Удар в челюсть быстро привел в чувства, впрочем, ничего нового. Действенный способ вернуться в реальность из далеких мыслей, ничего не сказать. Кожа горела от полученных побоев, а кровь залила почти все лицо, попадая в глаза, которые так неприятно жгло. Только вот прикроешь глаза на секунду, и тебя снова ждет хук слева или справа, там уже не так важно будет. Кровь металлом отдавалась на языке, но оно и понятно. Хотя бы зубы целы. Это снова открылась только–только зажившая порванная губа, в ее самом уголке после предыдущего боя, залила все зубы кровью, но такое ждало не только меня. Отвести взгляд в сторону значит проиграть, поэтому напротив светилась ровно такая же кровавая улыбка. Ха! Та, правда, все никак не исчезала, а с каждой секундой становилась все шире и шире. Нелицеприятное действо, конечно.

Удар, снова и снова. Плечо, правые ребра, левое колено. Тело горело, отказывалось слушаться и подчиняться, хотелось принять горизонтальное положение и просто отдышаться, но нет. Это бои. Только правил никаких не было, просто борьба. На деньги. Ну а что? Как еще развлекаться всем тем упившимся до свинячьего визга мужикам или бабам, которые умело таскали из их кошельков и без того еле заработанные гроши? Это лишь борьба на потеху публике, которая даже сейчас умудрялась поднимать ставки, шлепая пышногрудых красоток с подносами по попе, не чураясь никаких запретов хозяев клуба. Все это знали, видели и слышали. Ни раз и ни два. Десятки, несколько десятков, впрочем, я уже давно перестал вести счет. Как и перестал слышать все то, что сейчас истошно кричали те, кто поставил на меня все свои деньги.

– Уродец! Уродец! Уродец! Уродец! Уродец!

Так меня называли здесь, на ринге, в душных клубах, в сырых подвалах домов, – везде, что я и позабыл, какое же мое настоящее имя. Это продолжалось так долго… Сколько? Год? Два? Пять?
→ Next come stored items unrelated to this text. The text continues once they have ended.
-- ==== Sys2Proof/Tests/Slice0.lean ====
section
/-! SUPPORT. Tests: ill-formed commands are refused by the check, and the hypotheses of every statement can be met. -/

namespace Sys2Proof.Tests

open Sys2Proof Sys2Proof.Machine

set_option Elab.async false

/-! ## The check refuses each ill-formed field, and accepts the command without it -/

/-- Commands from CfgStage on, each with one field out of its range, and each with all fields in range. -/
theorem test_wf_1 :
    ([
    Instr.cfgStage 64 0 [] [] [], Instr.cfgStage 0 (2 ^ 64) [] [] [], Instr.cfgStage 0 0 [(0, 2 ^ 32)] [] [], Instr.cfgStage 0 0 [(2 ^ 32, 0)] [] [],
    Instr.cfgCommit 64 0, Instr.cfgCommit 0 (2 ^ 64), Instr.cfgDiscard 64 0, Instr.cfgDiscard 0 (2 ^ 64), Instr.cfgRead 64 0,
    Instr.cfgRead 0 (2 ^ 64), Instr.directWriteRefused (.engine 24) 0 0, Instr.directWriteRefused .host (2 ^ 32) 0,
    Instr.directWriteRefused .host 0 (2 ^ 32), Instr.census 64 0, Instr.census 0 (2 ^ 64), Instr.censusWaitEnd 64 0 [],
    Instr.censusWaitEnd 0 (2 ^ 64) [], Instr.framePost 64 0 [] [], Instr.framePost 0 (2 ^ 64) [] [], Instr.frameArm 64 0, Instr.frameArm 0 (2 ^ 64),
    Instr.workPost 64 0, Instr.workPost 0 (2 ^ 64), Instr.workCancel 64 0, Instr.workCancel 0 (2 ^ 64), Instr.calLoad 64 0 [] [],
    Instr.calLoad 0 (2 ^ 64) [] [], Instr.calRead 64 0 [], Instr.calRead 0 (2 ^ 64) [], Instr.calMeasure 64 0 [] [],
    Instr.calMeasure 0 (2 ^ 64) [] [], Instr.logRead 64 0 [], Instr.logRead 0 (2 ^ 64) [], Instr.logClear 64 0 [], Instr.logClear 0 (2 ^ 64) [],
    Instr.fwStage 64 0 [], Instr.fwStage 0 (2 ^ 64) [], Instr.fwActivate 64 0, Instr.fwActivate 0 (2 ^ 64), Instr.fwConfirm 64 0,
    Instr.fwConfirm 0 (2 ^ 64), Instr.timeSet 64 0, Instr.timeSet 0 (2 ^ 64), Instr.timeAcceptJump 64 0, Instr.timeAcceptJump 0 (2 ^ 64),
    Instr.deferredJumpApply 4, Instr.abortEngine 64 0 false [], Instr.abortEngine 0 (2 ^ 64) false [], Instr.abortRing 64 0 false,
    Instr.abortRing 0 (2 ^ 64) false, Instr.abortColLevel 64 0 false, Instr.abortColLevel 0 (2 ^ 64) false, Instr.abortPipe 64 0 false,
    Instr.abortPipe 0 (2 ^ 64) false, Instr.abortPort 64 0 false, Instr.abortPort 0 (2 ^ 64) false,
    Instr.framePost 0 0 [] [(2 ^ 30, ⟨[], .detected⟩)], Instr.calLoad 0 0 [] [(2 ^ 30, ⟨[], .detected⟩)],
    Instr.abortEngine 0 0 false [(2 ^ 30, ⟨[], .detected⟩)]] : List Instr).all (fun i => !i.wf) ∧
    ([
    Instr.cfgStage 0 0 [] [] [], Instr.cfgCommit 0 0, Instr.cfgDiscard 0 0, Instr.cfgRead 0 0, Instr.directWriteRefused .host 0 0, Instr.census 0 0,
    Instr.censusWaitEnd 0 0 [], Instr.framePost 0 0 [] [], Instr.frameArm 0 0, Instr.workPost 0 0, Instr.workCancel 0 0, Instr.calLoad 0 0 [] [],
    Instr.calRead 0 0 [], Instr.calMeasure 0 0 [] [], Instr.logRead 0 0 [], Instr.logClear 0 0 [], Instr.fwStage 0 0 [], Instr.fwActivate 0 0,
    Instr.fwConfirm 0 0, Instr.timeSet 0 0, Instr.timeAcceptJump 0 0, Instr.deferredJumpApply 0, Instr.abortEngine 0 0 false [],
    Instr.abortRing 0 0 false, Instr.abortColLevel 0 0 false, Instr.abortPipe 0 0 false, Instr.abortPort 0 0 false] : List Instr).all Instr.wf := by
  decide +kernel
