-- ==== Sys2Proof/Machine/Adder.lean ====
section
/-! DEFINITION. The Adder (R68): a unit of its own, though it computes the same function as ADD. -/

namespace Sys2Proof.Machine

/-- ADDER, R68. The default of the second operand is the decoder's (R50). -/
def execAdder (a b : Word) (s : State) : Outcome := respond s (.word (a + b))

end Sys2Proof.Machine
end

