-- ==== Sys2Proof/Machine/Flags.lean ====
section
/-! DEFINITION. The block has no flags, condition codes or predicates (R18): a comparison delivers its outcome
as the result word, and that is all this file holds. -/

namespace Sys2Proof.Machine

/-- The result word of a comparison: 1 when the relation holds, 0 when it does not (R18, R75, R76, R82; for the
two less-than operations the 1 and 0 are the spec's decision D7). -/
def truthWord (holds : Bool) : Word := if holds then 1#32 else 0#32

end Sys2Proof.Machine
end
Новый удар привел сознание в чувства, но это никак не помогло восстановить уплывающую картинку перед глазами. Она вертелась, кружилась, но никак не становилась четче. Лишь кровавее. Вот же черт! Проморгаться бы, да только это верный проигрыш. Но я не я, если не выполню данный мне приказ.

«Выиграй», – одно слово, брошенное вместе с неопределенным легким взмахом руки, и вот я здесь.

Сознание ускользало. Медленно темнело, скрадывая тени все сильнее и сильнее. Да уж, сегодня явно не мой день. А какое сегодня число? Вот черт! Новый удар ровно в челюсть, и я видел, как противник резко упал. А нет, упал как раз–таки я. Проиграл…

Все еще звенящая тишина. Я не слышал того шума за пределом ринга, не слышал и объявления победителя этого боя, просто лежал, пытаясь отдышаться. Глаза слепил какой–то свет, который мешал потерять наконец–то сознание и ненадолго провалиться в темноту. Мне не нужно было слышать восторга победителей и хуления проигравших, чтобы знать все это. Не раз и не два такое было, поэтому просто снова думал, о чем–то таком далеком. А ведь закрадывалось такое впечатление, что сегодня все пойдет не так. И о тумбочку ударился, и рассеянно пролил воду на рубашку, на лестнице чуть не навернулся. Да, сегодня явно все шло наперекосяк.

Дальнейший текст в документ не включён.